[英]Tensorflow 2.3, Numpy 1.21.2 and Python 3.8 Error
我看过多篇关于 Tensorflow 2.3 与 numpy 1.21.2 不兼容的帖子,解决方案是降级到 numpy 1.9 1.9 中的一些帖子(或某些帖子) 我已经使用conda install numpy=1.19
尝试过,我再次尝试使用 1.18。 然后我通过调用 conda conda list
确认 numpy package 是 1.19(或 1.18)。
但是,当我尝试执行此代码时,出现错误:
代码:
sentiment_wv_model = Sequential()
early_stopping = EarlyStopping()
sentiment_wv_model.add(embed_layer)
sentiment_wv_model.add(LSTM(128,input_shape=(1,500),return_sequences = True)) ###<<<<this line is where I get the error
sentiment_wv_model.add(Dense(100, activation = 'relu'))
sentiment_wv_model.add(Dropout(rate =0.25))
#sentiment_wv_model.add(Dropout(rate = 0.25))
sentiment_wv_model.add(Dense(32, activation = 'relu'))

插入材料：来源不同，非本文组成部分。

/-- The profile that a stop runs (R147, R161): handle 0 of one stands for the other. -/
def ShaftCfg.stopProf (c : ShaftCfg) (quick : Bool) : Nat :=
  if quick then (if c.qstop = 0 then c.stop else c.qstop) else (if c.stop = 0 then c.qstop else c.stop)

/-! ### The planner (R148) -/

/-- A shift right that rounds toward minus infinity. -/
def sar (v : Int) (n : Nat) : Int := v.fdiv (2 ^ n)

/-- One planner step toward `vt` with limits `am` and `j`: the new v and a, and whether the segment has arrived (R148). -/
def planStep (v a vt am j : Int) : Int × Int × Bool :=
  let e := vt - v
  if e = 0 ∧ -j ≤ a ∧ a ≤ j then (v, 0, true)
  else
    let dir : Int := if 0 < e then 1 else if e < 0 then -1 else if 0 < a then -1 else 1
    let ad := dir * a
    let br := if 0 < ad then ad * (ad + j) / (2 * j) else 0
    let ad2 := if br + ad < dir * e then min (ad + j) (max am (ad - j)) else max (ad - j) 0
    let a2 := dir * ad2
    if e ≠ 0 ∧ 0 ≤ dir * (v + a2 - vt) then (vt, 0, true) else (v + a2, a2, false)

/-! ### Shafts -/

/-- Shaft `s`. -/
def Dev.shaftOf (d : Dev) (s : Nat) : Shaft := Tbl.getD d.sh.shafts s Shaft.reset

/-- Shaft `s` replaced. -/
def Dev.setShaft (d : Dev) (s : Nat) (x : Shaft) : Dev := { d with sh := { d.sh with shafts := Tbl.put d.sh.shafts s x } }

/-- A shaft is FREE. -/
def Dev.shaftFree (d : Dev) (s : Nat) : Bool := decide ((d.shaftOf s).st = .free)

/-- The speed shown, V (R143). -/
def Shaft.speed (x : Shaft) : Int := sar x.v 32

/-- A mirror that copies its owner (R163). -/
def Shaft.following (x : Shaft) : Bool := x.mirror && !x.isLocal

/-- At target (R144); for a mirror that follows, as its last record says. -/
def Shaft.atTarget (x : Shaft) : Bool :=
  if x.following then x.last.any (·.atTarget) else decide (x.v = x.target.tgt * 2 ^ 32) && decide (x.a = 0)

/-- A shaft that is advanced: RUNNING beyond ARMED, or STOPPING (R144). -/
def Shaft.advancing (x : Shaft) : Bool :=
  decide (x.st = .stopping) || (decide (x.st = .running) && decide (x.sub ≠ 1))

/-! ### The status window (R168) -/

/-- SHAFTs_STATE as the shaft stands. -/
def Dev.shaftStateNow (d : Dev) (s : Nat) (x : Shaft) : Nat :=
  x.st.code + x.sub * 16 + b2n x.mirror * 128 + b2n x.atTarget * 256 + b2n (decide (x.trim ≠ 0)) * 512 + b2n x.start?.isSome * 1024 +
    b2n x.stop?.isSome * 2048 + b2n x.lost * 4096 + b2n x.extrap * 8192 + d.gen 3 s * 65536 + x.seg % 256 * 2 ^ 24

/-- The 28 words of a shaft's window as the shaft stands. -/
def Dev.shaftWords (d : Dev) (s : Nat) (x : Shaft) : List Word :=
  let pair (v : Nat) : List Nat := [v, v / 2 ^ 32]
  ([d.shaftStateNow s x,
    x.cfg.lineId + (if x.mirror then x.owner else 0) * 65536 + x.cfg.clkLoss * 2 ^ 22 + b2n x.cfg.publish * 2 ^ 24 + b2n x.cfg.barrier * 2 ^ 25] ++
    pair x.posK ++ pair (x.pos / 65536) ++ [x.pos % 65536, x.dwell] ++ pair (wrapN 64 x.speed) ++ pair (wrapN 64 (sar x.a 16)) ++
    pair (wrapN 64 x.target.tgt) ++ [x.target.num, x.target.den, x.remAcc] ++ pair (wrapN 64 x.trim) ++
    [x.trimRate, x.cfg.run, x.cfg.stop, x.cfg.qstop, x.misses * 256 + x.cfg.missLimit] ++ pair ((x.start?.map (·.k)).getD 0) ++
    pair ((x.stop?.map (·.k)).getD 0)).map (BitVec.ofNat 32)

sentiment_wv_model.add(Flatten())
sentiment_wv_model.add(Dense(1, activation='sigmoid'))
我得到的错误:
NotImplementedError: Cannot convert a symbolic Tensor (lstm_6/strided_slice:0) to a numpy array. This error may indicate that you're trying to pass a Tensor to a NumPy call, which is not supported
有任何想法吗?
我通过使用我需要的适当 package 版本的库创建单独的环境来解决这个问题。 然后,我编写了代码来实现我所需要的并保存了脚本。 然后,我调用了这些脚本并将所需的变量导入到我的 main.py 中。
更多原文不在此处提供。